Overcoming layers of barriers is just the first step to having a child.  Bringing that child up is another equally formidable challenge against the backdrop of Chinese society's negative impression of homosexuals.

Qin now enjoys a satisfying life in a typical three-member family. Just like heterosexual couples, he and his boyfriend spend time learning about parenting at home or bringing their 14-month-old son to parks. "I don't mind if people gossip about us," he said.

Nevertheless, the influence of a deep-rooted stigma cannot be completely ignored. Most of the couples the Global Times contacted refused to talk, citing the children's privacy, and specifically, fear of negative comments from the public.

Qin has his own experience about this. When he took his baby back to his hometown, his parents seemed to be very fond of their grandson, but his mother objected to his father showing the kid around, for fear of the gossip it might lead to.

"She cares too much about other people's opinions," Qin said, "But I understood her concerns and want to make compromises in some aspects."

What he had not expected was that his mother was firmly opposed to him incorporating his boyfriend's surname into his son's name.

Currently, there is a prevailing notion that children raised by same-sex parents will naturally take on personality flaws, compared with those who have grown up in traditional families. Some even believe these children will be more likely to become homosexuals themselves in the future.

"I think every parent is a combination of both paternal and maternal love, and people should realize that sexual orientation is nature instead of nurture," Qin said.

"Such an assumption is ridiculous," said Fang Gang, a sexologist and sociologist at Beijing Forestry University. "It's known that a family full of love is good for a kid's growth, and love has nothing to do with the couple's sex."

Fang stressed that if there are certain flaws that emerge in same-sex families, it should be attributed to the discrimination and hostility people hold toward them. "Factors such as violence in ordinary families would more seriously harm a child's personality."

Bowing to social prejudice, there is possibly nothing more tragic than a marriage between a gay man and a straight woman, which is the most common approach Chinese gay men choose to satisfy their parents' wishes of having grandchildren, but one that has been widely criticized for being immoral.

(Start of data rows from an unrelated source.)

-- ==== Sys2Proof/Machine/Program.lean ====
section
/-! DEFINITION. Program binaries, their load, and the admission of a verdict program (09_programs_and_certificates.md; R428-R433). -/

namespace Sys2Proof.Machine

def updSch (f : Sched → Sched) (s : State) : State := { s with sch := f s.sch }
def State.prog (s : State) (h : Nat) : Program := s.sch.progs.get h
/-- Handle h names a loaded program of partition k. -/
def State.loaded (s : State) (k h : Nat) : Bool := s.sch.progs.any (fun e => e.1 == h && e.2.fn == k)

/-! ### Keys (R428, R429, R433) -/

def updSec (f : Security → Security) (s : State) : State := { s with sec := f s.sec }

/-- The vendor's key record in the boot ROM, and its slot (R428, R429). -/
def vendorRecord : List Byte := Config.openBytes 429 [0]
def State.keySlot (s : State) (k : Nat) : KeySlot :=
  if k = 0 then { st := 1, hash := Config.sha512 vendorRecord } else if k < 4 then s.sec.slots.get k else {}
def State.keyRecord (s : State) (k : Nat) : List Byte := if k = 0 then vendorRecord else s.sec.records.get k

/-- A record matches a fused slot and passes R429: 516 bytes, exponent 65,537, bit 4,095 of the modulus set. -/
def State.keyMatches (s : State) (k : Nat) : Bool :=
  let r := s.keyRecord k
  (s.keySlot k).st == 1 && r.length == 516 && Config.sha512 r == (s.keySlot k).hash && leAt r 0 4 == 65537 && 128 ≤ leAt r 4 1

/-- Slots fused, and slots damaged, bit k for slot k. -/
def State.slotMask (s : State) (st : Nat) : Nat := ((List.range 4).map (fun k => if (s.keySlot k).st = st then 2 ^ k else 0)).sum

/-- The detail of PROG_SIGNATURE, 0 where the binary may load (R433). -/
def State.signatureDetail (s : State) (signed : Bool) (key : Nat) (digest sig : List Byte) : Nat :=
  if !signed then (if s.sec.lc = 2 && [1, 2, 3].any (fun k => (s.keySlot k).st == 1) then 1 else 0)
  else if key = 0 || 3 < key then 2
  else if (s.keySlot key).st != 1 then 3
  else if !s.keyMatches key then 4
  else if !Config.pssVerify (s.keyRecord key) digest sig then 5
  else 0

/-! ### LOAD_PROGRAM (R204) -/

/-- Check 14: the partition has the regions, and each has BLOCKS consecutive logical blocks of CELLS logical cells (R204). -/
def State.regionHolds (s : State) (r first blocks cells : Nat) : Bool :=
  first + blocks ≤ 8 && (List.range blocks).all (fun j => match s.physBlock r (first + j) with
    | some i => cells ≤ s.logicalOf i
    | none => false)
def State.placeable (s : State) (k : Nat) (p : Program) : Bool :=
  p.regions ≤ (s.partRegions k).length &&
    (s.progRegions k p).all (fun r => (List.range 9).any (fun f => s.regionHolds r f p.blocks p.cells))

/-- The first failed check of R204: status and detail, or the program. -/
def State.judge (s : State) (fn ctx base len : Nat) (bs : List Byte) : Except (Nat × Nat) Program :=
  if !formatOk bs len then .error (0x8020, 1)
  else
    let p := readProgram fn ctx base s.now bs
    let xs := sectionsOf bs
    let sig := xs.find? (fun x => x.type == 5)
    let sigBytes := match sig with
      | some x => (sectionBytes bs x).drop 512
      | none => []
    let resident := ((xs.find? (fun x => x.type == 4)).getD {}).size
    if digestOf bs != p.digest then .error (0x8021, 0)
    else
      let d := s.signatureDetail sig.isSome p.key p.digest sigBytes
      if d != 0 then .error (0x8022, d)
      else
        match firstBad (listChecks (s.rbit schDet 0) bs resident p ++ [s.placeable fn p]) with
        | some k => .error (0x8023, [2, 3, 4, 5, 7, 8, 10, 12, 13, 14, 15].getD k 0)
        | none => .ok p

/-- LOAD_PROGRAM (R204, R328). The binary is read in the context of the header; bytes that are not mapped end it TRANSLATION_FAILED. -/
def loadProgram : Pkt → State → Ans × State :=
  fun p => checked (checks [true, true, par p 2 != 0] p 3) (fun p s =>
    match s.vaRead p.fn p.ctx (par64 p 0) (par p 2) with
    | none => (Ans.no 0x8060, s)
    | some bs =>
      match s.judge p.fn p.ctx (par64 p 0) (par p 2) bs with
      | .error (st, d) => (Ans.no st d, if st = 0x8022 then satAdd secSigFail 15 0 1 s else s)
      | .ok g => (.final 0 0 s.sch.nextProg 0, updSch (fun c => { c with progs := c.progs.put c.nextProg g, nextProg := c.nextProg + 1 }) s)) p
def execLoadProgram (p : Pkt) (s : State) : Host.Outcome State Fault Refusal := .next (command 0x0301 loadProgram p s)

/-- UNLOAD_PROGRAM (R330, R331): refused while the program is admitted or a job names it. -/
def unloadProgram : Pkt → State → Ans × State :=
  fun p => checked (checks [] p 1) (fun p s =>
    let h := par p 0
    if !s.loaded p.fn h then (Ans.no 0x800D, s)
    else if s.sch.adm.any (fun e => e.2.valid && e.2.prog == h) || s.sch.jobs.any (fun j => j.part == p.fn && j.service == 0 && j.prog == h) then (Ans.no 0x800F, s)
    else (Ans.ok, updSch (fun c => { c with progs := c.progs.drop (· == h) }) s)) p
def execUnloadProgram (p : Pkt) (s : State) : Host.Outcome State Fault Refusal := .next (command 0x0302 unloadProgram p s)

/-! ### Handles of an admitted program (R175, R176, R201, R205) -/

/-- The line job's owner number (R175 example; notes/assumptions/60.md). -/
def lineOwner : Nat := 1

/-- The handle entry of a scratchpad buffer of a plan. -/
def planHandle (owner base : Nat) (e : BufEntry) : Handle :=
  { valid := true, kind := e.kind, owner := owner, stripe := e.stripe, bankFirst := e.bankFirst, rowFirst := e.rowFirst, extent := e.extent,
    src := if e.kind = 2 then base + e.off else 0 }

/-- Physical block of a plan's program region and block, with FIRST_BLOCK. -/
def State.planBlock (s : State) (k first : Nat) (e : BufEntry) : Option Nat :=
  ((s.partRegions k)[e.region]?).bind (fun r => s.physBlock r (first + e.block))

/-- Write one handle after its checks; none where a check of R176 fails. -/
def writeHandle (k ctx first owner base : Nat) (e : BufEntry) (s : State) : Option State :=
  if e.kind = 3 then some s
  else match s.planBlock k first e with
    | none => none
    | some i =>
      let h := planHandle owner base e
      if s.handleFits i h && (e.kind != 2 || s.pinned k ctx h.src (handleSize h)) then
        some (updBlock i (fun b => { b with handles := b.handles.put e.num h }) s)
      else none

/-- Write a plan's handles in order. -/
def writeHandles (k ctx first owner base : Nat) : List BufEntry → State → Option State
  | [], s => some s
  | e :: t, s => match writeHandle k ctx first owner base e s with
    | some s1 => writeHandles k ctx first owner base t s1
    | none => none

/-- Load the resident buffers of a plan from their source copies (R201, R374). -/
def loadResident (k ctx first : Nat) (base : Nat) (plan : List BufEntry) (s : State) : State :=
  forEach (plan.filter (fun e => e.kind == 2)) (fun e t =>
    match t.planBlock k first e, t.vaRead k ctx (base + e.off) (256 * (e.extent + 1)) with
    | some i, some bs => writeBuf i (t.handle i e.num) 0 bs t
    | _, _ => t) s

/-- Clear the handles of a plan; rows no other valid handle covers are pulped (R175, R193). -/
def clearHandles (k first : Nat) (plan : List BufEntry) (s : State) : State :=
  forEach (plan.filter (fun e => e.kind != 3)) (fun e t => match t.planBlock k first e with
    | none => t
    | some i => updBlock i (fun b =>
        let h := b.handles.get e.num
        let rest := b.handles.drop (· == e.num)
        let kept := (rest.filter (fun x => x.2.valid)).flatMap (fun x => handleRows x.2)
        if h.valid then { pulpRows ((handleRows h).filter (fun r => !kept.contains r)) b with handles := rest } else b) t) s

/-- The admission of a stream is removed: its handles are cleared, and TRK_ST_LEAD and TRK_ST_CAM read 0 (R207, R237). -/
def removeAdmission (st : Nat) (s : State) : State :=
  let a := s.admitted st
  if !a.valid then s
  else
    let s1 := clearHandles a.part a.firstBlock (s.prog a.prog).plan s
    setReg (trkStCam st) 0 (setReg (trkStLead st) 0 (updSch (fun c => { c with adm := c.adm.drop (· == st) }) s1))

/-! ### ADMIT_VERDICT (R207-R211) -/

/-- The address and size of a DRAM buffer of a plan: the plan does not hold the address, so it is open (R201). -/
def dramBufAddr (prog : Nat) (e : BufEntry) : Nat := Config.openFn 201 [prog, e.region, e.block, e.num]

/-- Buffers of a sample kind the plan names in the block that receives samples are 2 to 8 (R201, R208). -/
def intakesOk (kinds : List Nat) (plan : List BufEntry) : Bool :=
  kinds.all (fun k => let n := (plan.filter (fun e => e.kind == 1 && e.intake == k && sampleBlock plan == some (e.region, e.block))).length; 2 ≤ n && n ≤ 8)

/-- The stream's vat context, compare group and fire group have been committed (R208): a commit leaves a compare pitch, and a QUOTA. -/
def State.committed (s : State) (st : Nat) : Bool :=
  (s.cxOf st).isSome && (s.reg (live (encCmpPitch st)) != 0 || s.fld (live (encCmpFrac st)) 15 0 != 0) && s.fld (live (trkStPol st)) 20 0 != 0

/-- LEAD and CAM of a stream follow its admission (R237); EFF is computed where it is read. -/
def showLead (st : Nat) (s : State) : State :=
  let a := s.admitted st
  if !a.valid then s
  else
    setReg (trkStCam st) a.cam (setFld (trkStLead st) 15 0 a.lead s)

/-- The checks of R208 in order, over a state in which the stream has no admission. -/
def admission (p : Pkt) (st n : Nat) (s : State) : Ans × State :=
  let k := p.fn
  let h := par p 1
  let first := par p 2
  let g := s.prog h
  let rs := s.progRegions k g
  let tps := s.partBound k
  let c := s.cxLive n
  if !s.loaded k h || g.cls != 0 then (Ans.no 0x8030, s)
  else if !(s.partRegions k).contains (st / 8) || rs.length < g.regions || !rs.all (fun r => s.regionHolds r first g.blocks g.cells) then (Ans.no 0x8031, s)
  else if rs.any (fun r => s.boundOf r == 0) then (Ans.no 0x8032, s)
  else if g.batchMax < c.batchN || !intakesOk c.kinds g.plan then (Ans.no 0x8033, s)
  else match writeHandles k p.ctx first lineOwner g.base g.plan s with
    | none => (Ans.no 0x8034, s)
    | some s1 =>
      if (g.plan.filter (fun e => e.kind == 3)).any (fun e => !s.pinned k p.ctx (dramBufAddr h e) e.extent) then (Ans.no 0x8034, s)
      else if !(rs.mapIdx (fun i r => s.dramFits r (s.boundOf r) (g.dramCw.getD i 0) 0)).all id then (Ans.no 0x8035, s)
      else
        match (s.psched k).table.bind (fun t => (slotGap t st).map (fun x => (t, x))) with
        | none => (Ans.no 0x8037, s)
        | some (t, gap) =>
          let m := s.marginAt st n g.steps (par p 3) (par p 4) gap tps
          if m.1 < 0 then (Ans.no 0x8036, s)
          else if !slotsCarry t st g first then (Ans.no 0x8037, s)
          else
            let a : Admission := { valid := true, part := k, ctx := p.ctx, prog := h, firstBlock := first, lead := par p 3, cam := par p 4, margin := m.1, limit := m.2 }
            let s2 := loadResident k p.ctx first g.base g.plan (updSch (fun x => { x with adm := x.adm.put st a }) s1)
            (.final 0 (b2n (m.1 * 100000 < (g.maxCmd * tps : Nat))) (unsigned 32 m.1) m.2, showLead st s2)

/-- ADMIT_VERDICT (R208, R328): a failed re-admission leaves the old admission in force. -/
def admitVerdict : Pkt → State → Ans × State :=
  fun p => checked (checks [true, true, par p 2 ≤ 7, 4 ≤ par p 3 && par p 3 ≤ 65535, par p 4 < 2 ^ 24] p 5) (fun p s =>
    let st := par p 0
    if s.streams ≤ st then (Ans.no 0x8007, s)
    else match s.cxOf st with
      | none => (Ans.no 0x8006, s)
      | some n =>
        if !s.committed st then (Ans.no 0x8006, s)
        else if (s.admitted st).valid && s.runs st then (Ans.no 0x800E, s)
        else
          let r := admission p st n (removeAdmission st s)
          match r.1 with
          | .final 0 _ _ _ => r
          | a => (a, s)) p
def execAdmitVerdict (p : Pkt) (s : State) : Host.Outcome State Fault Refusal := .next (command 0x0303 admitVerdict p s)

/-- WITHDRAW_VERDICT (R330). -/
def withdrawVerdict : Pkt → State → Ans × State :=
  fun p => checked (checks [true] p 1) (fun p s =>
    let st := par p 0
    if s.streams ≤ st then (Ans.no 0x8007, s)
    else if s.partOf (st / 8) != p.fn then (Ans.no 0x8006, s)
    else if !(s.admitted st).valid then (Ans.no 0x800D, s)
    else if s.runs st then (Ans.no 0x800E, s)
    else (Ans.ok, removeAdmission st s)) p
def execWithdrawVerdict (p : Pkt) (s : State) : Host.Outcome State Fault Refusal := .next (command 0x0304 withdrawVerdict p s)

/-! ### DETERMINISTIC (R213) -/

/-- A write of v to SCH_DET through function f; DET_REJ is cleared by a 1. -/
def detWrite (f v : Nat) (s : State) : State :=
  if f != 0 then s
  else
    let s1 := if bitOf v 1 then setBitR schDet 1 false s else s
    if !bitOf v 0 then setBitR schDet 0 false s1
    else if s.sch.progs.any (fun e => e.2.orderDep) then setBitR schDet 1 true s1
    else setBitR schDet 0 true s1
def execDetWrite (f v : Nat) (s : State) : Host.Outcome State Fault Refusal := .next (detWrite f v s)

end Sys2Proof.Machine
end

"Under the current system, marriage serves as the premise of childbearing, forcing a large number of gay men to enter into traditional marriages. The mainstream of society should have a rethink about the system, which is the root for the boom in marriage scams," said Guo.

Qin said he firmly stands against such a method, though his parents have also pressured him to marry a woman before.

He said he is still not sure what he would say if his son asked him some day why he has two dads but no mum. "It depends on when he raises such a question. I think it will not be tough though," said Qin.

Qin had planned to instruct the child to call him "daddy" and his lover "papa," which his mother objected to. "Maybe 'godfather' [gandie] will be a good option," he said.